Four blue glasses sit before me, each containing a small glug of olive oil

After dinner, Eduard discloses the results of the olive oil analysis from the lab to reveal the batch we’ve just consumed contains a whopping 500mg/kg of polyphenols. For context, olive oil that’s high-phenolic contains around 250 mg/kg, so this is a triumph. There’s a certain irony to that moment because what initially felt like the gluttonous consumption of straight olive oil seemingly morphed into a health kick, or, at the very least, good news for my Vitamin E levels. “I’m going to drink two glasses of wine tonight,” Eduard finishes. Considering he’s revolutionised his olive oil-making process, it seems an almost modest celebration.

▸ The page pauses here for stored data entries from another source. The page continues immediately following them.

/-- R197 over the reals: the selected index is the smallest one whose coefficient is the maximum. -/
def Obligations.SelectionTakesTheSmallestMaximum : Prop :=
  ∀ (num : Numeric) (v : NumVal → ℝ) (rhos : List NumVal), num.IsReal v → rhos ≠ [] →
    ∃ best, rhos[selectMax num rhos]? = some best ∧
      (∀ (k : Nat) (rho : NumVal), rhos[k]? = some rho → v rho ≤ v best) ∧
      (∀ (k : Nat) (rho : NumVal), k < selectMax num rhos → rhos[k]? = some rho → v rho < v best)

/-- R195 over the reals, with R192, R198 and R199: for order 2 the estimate is `(c, sqrt(1 − c²))` for the normalized
correlation `c` of the window with the reference of the symbol assigned to bit 1; degenerate exactly when the
denominator is 0. -/
def Obligations.BpskEstimateOverTheReals : Prop :=
  ∀ (p : Params) (v : NumVal → ℝ) (n : Nat) (amp : NumVal) (window : List NumVal), p.num.IsReal v → 0 < n →
    window.length = n →
    let ref := (reference 0 n amp (assign p 0 1)).map v
    let c := realNcorr (window.map v) ref
    let est := estimate p 0 n amp window
    v est.1.re = c ∧ v est.1.im = Real.sqrt (1 - c ^ 2) ∧ 0 ≤ v est.1.im ∧
    (est.2 = true ↔ normProduct (window.map v) ref = 0)

/-- R196 over the reals, with R197: for orders 4, 8, 16 the estimate is `e^{iθ_k}` for the smallest `k` among the `M`
candidates whose Pearson coefficient with the window is the maximum. It is degenerate exactly when the denominator of
one of the `M` coefficients is 0 (R198, R202). -/
def Obligations.HigherOrderEstimateOverTheReals : Prop :=
  ∀ (p : Params) (v : NumVal → ℝ) (bps1 : BitVec 2) (n : Nat) (amp : NumVal) (window : List NumVal),
    p.num.IsReal v → bps1 ≠ 0 → 0 < n → window.length = n →
    let rho := fun k => realPearson (window.map v) ((reference bps1 n amp k).map v)
    let est := estimate p bps1 n amp window
    ∃ k < points bps1, (∀ j < points bps1, rho j ≤ rho k) ∧ (∀ j < k, rho j < rho k) ∧
      v est.1.re = Real.cos (theta (points bps1) k) ∧ v est.1.im = Real.sin (theta (points bps1) k) ∧
      (est.2 = true ↔ ∃ j < points bps1,
        normProduct (realCentred (window.map v)) (realCentred ((reference bps1 n amp j).map v)) = 0)

/-- R198 over the reals: a degenerate window takes the fallback and is reported: order 2, an all-zero window gives
`(0, 1)`, which decides as bit 0; orders 4, 8, 16, a window of equal samples gives `e^{iθ_0}`. -/
def Obligations.DegenerateWindowsTakeTheFallback : Prop :=
  ∀ (p : Params) (v : NumVal → ℝ) (n : Nat) (amp : NumVal) (window : List NumVal), p.num.IsReal v → 0 < n →
    window.length = n →
    ((∀ x ∈ window, v x = 0) →
      let est := estimate p 0 n amp window
      est.2 = true ∧ v est.1.re = 0 ∧ v est.1.im = 1 ∧ symbolBits p 0 est.1 = [false]) ∧
    (∀ (bps1 : BitVec 2) (c : ℝ), bps1 ≠ 0 → (∀ x ∈ window, v x = c) →
      let est := estimate p bps1 n amp window
      est.2 = true ∧ v est.1.re = Real.cos (theta (points bps1) 0) ∧ v est.1.im = Real.sin (theta (points bps1) 0))

/-- Derived in R200, over the reals: for `N ≥ 3` and `A > 0` two references correlate, by either coefficient, as the
cosine of the difference of their phases, and neither coefficient is degenerate. -/
def Obligations.ReferencesCorrelateAsCosines : Prop :=
  ∀ (p : Params) (v : NumVal → ℝ) (bps1 : BitVec 2) (n : Nat) (amp : NumVal) (j k : Nat), p.num.IsReal v →
    3 ≤ n → 0 < v amp →
    let u := reference bps1 n amp j
    let w := reference bps1 n amp k
    v (ncorr p.num u w).1 = Real.cos (theta (points bps1) j - theta (points bps1) k) ∧
    v (pearson p.num n u w).1 = Real.cos (theta (points bps1) j - theta (points bps1) k) ∧
    (ncorr p.num u w).2 = false ∧ (pearson p.num n u w).2 = false

/-- Derived in R200 and R201, over the reals: a clean symbol is detected: order 2 as `(1, 0)` for the bit-1 symbol and
`(−1, 0)` for the other, orders 4, 8, 16 as its own constellation point; without DEGEN. -/
def Obligations.CleanSymbolsAreDetected : Prop :=
  ∀ (p : Params) (v : NumVal → ℝ) (bps1 : BitVec 2) (n : Nat) (amp : NumVal) (k : Nat), p.num.IsReal v →
    3 ≤ n → 0 < v amp → k < points bps1 →
    let est := estimate p bps1 n amp (reference bps1 n amp k)
    est.2 = false ∧
    (bps1 = 0 → v est.1.re = (if k = assign p 0 1 then 1 else -1) ∧ v est.1.im = 0) ∧
    (bps1 ≠ 0 → v est.1.re = Real.cos (theta (points bps1) k) ∧ v est.1.im = Real.sin (theta (points bps1) k))

/-- Derived in R212, over the reals: DETECT and DEMOD recover the same whatever the (positive) amplitude register
holds. -/
def Obligations.AmplitudeDoesNotMatter : Prop :=
  ∀ (p : Params) (v : NumVal → ℝ) (s : State) (amp : NumVal), p.num.IsReal v → 3 ≤ s.cfgNsps.toNat →
    0 < v s.cfgAmp → 0 < v amp →
    (detectCmd p { s with cfgAmp := amp }).sym.map (fun z => (v z.re, v z.im)) =
      (detectCmd p s).sym.map (fun z => (v z.re, v z.im)) ∧
    (detectCmd p { s with cfgAmp := amp }).status = (detectCmd p s).status ∧
    (demodCmd p { s with cfgAmp := amp }).bitout = (demodCmd p s).bitout

/-! ### Demodulator: decision and the whole -/

/-- R209 with R204, R205, R207 and R208: DECIDE concatenates the bits of the symbols, removes the last
`min(PAD, len)`, sets PADERR for an impossible count and ZEROPT where an angle of `(0, 0)` was asked, and changes
nothing else. The region is that of the angle itself, as R204 writes it (log entries 12 and 21 under a finite
`NUM`). -/
def Obligations.DecideRecoversAndTrimsTheBits : Prop :=
  ZeroImmediateOnly 0x41 ∧
  ∀ s : State, (∀ z ∈ s.sym, FiniteSymbol z) →
    let all := s.sym.flatMap (symbolBits Config.machine s.cfgOrder)
    let pad := s.sigPad.toNat
    let padWrong : Bool := s.cfgOrder.toNat + 1 ≤ pad ∨ all.length < pad
    let zero : Bool := s.cfgOrder ≠ 0 ∧
      ∃ z ∈ s.sym, (Config.num.same z.re .zero && Config.num.same z.im .zero) = true
    exec .decide s = .next
      { s with
        bitout := all.take (all.length - min pad all.length)
        status := s.status ||| (if padWrong then 16 else 0) ||| (if zero then 32 else 0) } ∧
    all.length = (s.cfgOrder.toNat + 1) * s.sym.length

/-- R204: for orders 4, 8, 16 the decision is "the same function DECXY computes", bit for bit. -/
def Obligations.DecideAgreesWithDecxy : Prop :=
  ∀ (p : Params) (s : State) (z : Cplx), s.cfgOrder ≠ 0 →
    decideSymbol p s.cfgOrder z =
      bitsMsbFirst (s.cfgOrder.toNat + 1) (decxyCmd p { s with xIn := z.re, yIn := z.im }).resG.toNat

/-- R210: DEMOD refuses an illegal configuration with CFGERR and changes nothing else; else it is DETECT, NOISES and
DECIDE in that order, with `SIG` and `SIG_PAD` unchanged. -/
def Obligations.DemodIsItsThreeSteps : Prop :=
  ZeroImmediateOnly 0x42 ∧
  ∀ s : State, FiniteNum s.cfgAmp → FiniteNum s.cfgNs → (∀ x ∈ s.sig, FiniteNum x) →
    let detected := detectCmd Config.machine s
    (s.cfgNsps.toNat < 3 ∨ ¬ AmplitudeLegal s ∨ ¬ StrengthLegal s → exec .demod s = .next (flagged 2 s)) ∧
    (3 ≤ s.cfgNsps.toNat → AmplitudeLegal s → StrengthLegal s →
      (∀ z ∈ detected.sym, FiniteSymbol z) →
      (∀ k < 2 * detected.sym.length, FiniteNum (Config.gauss (s.drawPos + k))) →
      (∀ z ∈ (noisesCmd Config.machine detected).sym, FiniteSymbol z) →
      ∃ a b c : State, exec .detect s = .next a ∧ exec .noises a = .next b ∧ exec .decide b = .next c ∧
        exec .demod s = .next c ∧
        c = { s with sym := c.sym, bitout := c.bitout, status := c.status, drawPos := c.drawPos })

/-- Derived in R218, over the reals: MOD then DEMOD with `NS = 0` reproduces the bits exactly and sets no flag, for
every order, alphabet, `N ≥ 3`, `A > 0` and draw sequence, whenever MOD's result fits. -/
def Obligations.RoundTripWithoutNoise : Prop :=
  ∀ (p : Params) (v : NumVal → ℝ) (s : State), p.num.IsReal v → 3 ≤ s.cfgNsps.toNat → 0 < v s.cfgAmp →
    v s.cfgNs = 0 →
    (s.bitin.length + s.cfgOrder.toNat) / (s.cfgOrder.toNat + 1) * s.cfgNsps.toNat ≤ p.caps.sigCap →
    (demodCmd p (modCmd p s)).bitout = s.bitin ∧ (demodCmd p (modCmd p s)).status = s.status

/-- Derived in R219, for all parameters: the recovered length is the original length, whatever the draws and the
strength, with NOISEW in between or not. -/
def Obligations.RecoveredLengthIsTheOriginalLength : Prop :=
  ∀ (p : Params) (s : State), 3 ≤ s.cfgNsps.toNat → p.num.less .zero s.cfgAmp = true →
    p.num.atMost .zero s.cfgNs = true →
    (s.bitin.length + s.cfgOrder.toNat) / (s.cfgOrder.toNat + 1) * s.cfgNsps.toNat ≤ p.caps.sigCap →
    (command p .demod (command p .mod s)).bitout.length = s.bitin.length ∧
    (command p .demod (command p .noisew (command p .mod s))).bitout.length = s.bitin.length

/-! ### Flags -/

/-- R35: a flag stays set until the host clears it or the block is reset; a write of `v` to `STATUS` clears exactly
the flags whose bit in `v[5:0]` is 1; a read returns the flags, bits 31:6 zero; no command reads `STATUS`. -/
def Obligations.StatusFlagsAreStickyAndWriteOneToClear : Prop :=
  (∀ (i : Instr) (s t : State) (f : Flag), i ≠ .srst → exec i s = .next t → s.hasFlag f = true → t.hasFlag f = true) ∧
  (∀ (v : Word) (s : State), ∃ st : BitVec 6,
    step (acting (.write 0x01 (.word v)) s) = .next { s with status := st } ∧
    ∀ k < 6, st.getLsbD k = (s.status.getLsbD k && !v.getLsbD k)) ∧
  (∀ s : State, step (acting (.read 0x01) s) = .next { s with readData := .word (s.status.setWidth 32) }) ∧
  (∀ (i : Instr) (s t : State) (st : BitVec 6), exec i s = .next t →
    ∃ st' : BitVec 6, exec i { s with status := st } = .next { t with status := st' }) ∧
  State.reset.status = 0

/-- Who may set which flag (R242 to R247), for all parameters: a command that sets a flag that was clear is one that the
flag's rule names. -/
def Obligations.FlagsAreRaisedOnlyByTheirOwnCommands : Prop :=
  ∀ (p : Params) (i : Instr) (s : State) (f : Flag), s.hasFlag f = false → (command p i s).hasFlag f = true →
    (f = .cmderr → ∃ g, i = .enc g ∧ 2 ^ (s.cfgOrder.toNat + 1) ≤ g.toNat) ∧
    (f = .cfgerr → i = .mod ∨ i = .detect ∨ i = .demod ∨ i = .noisew ∨ i = .noises) ∧
    (f = .ovf → i = .mod) ∧
    (f = .degen → i = .detect ∨ i = .demod) ∧
    (f = .paderr → i = .decide ∨ i = .demod) ∧
    (f = .zeropt → i = .decxy ∨ (s.cfgOrder ≠ 0 ∧ (i = .decide ∨ i = .demod)))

The huge range of olive oils produced at Clos Pons

Upon returning home from Spain, the cruel hand baggage liquid restrictions mean I can’t smuggle this Mediterranean crack back unless I decide to forgo my pots of moisturiser and toothpaste and fill them with oil (which isn’t totally out of the question). Arriving home empty-handed, I’m confronted by the bottle of Asda olive pomace blend that sits on my kitchen counter. To be honest, I’m unsure how to let it know that I’ve been having a 36-hour affair, and I’ve met someone else. I’m leaving it for the Belazu cold-extracted, single-varietal Arbequina olive oil, and there’s no turning back.

Adultery aside, I’m stunned by the sheer innovation achieved in Eduard's dedication to producing the best olive oil. From the moment the olives are grown to the final extraction, this is a meticulous and complex process that could only be conceived of by someone with a deep love for the stuff. The climate crisis, combined with profit-hungry corner-cutting tactics from manufacturers, means that without producers like Eduard and brands that care about provenance and quality, the future of this kitchen staple seems as bleak as my bottle of Asda pomace blend. It’s easy to forget good olive oil is the cook's most powerful comrade, the champagne of the pantry, and not something to be taken for granted. Like Eduard and his predecessors, we must treat it with the respect it deserves.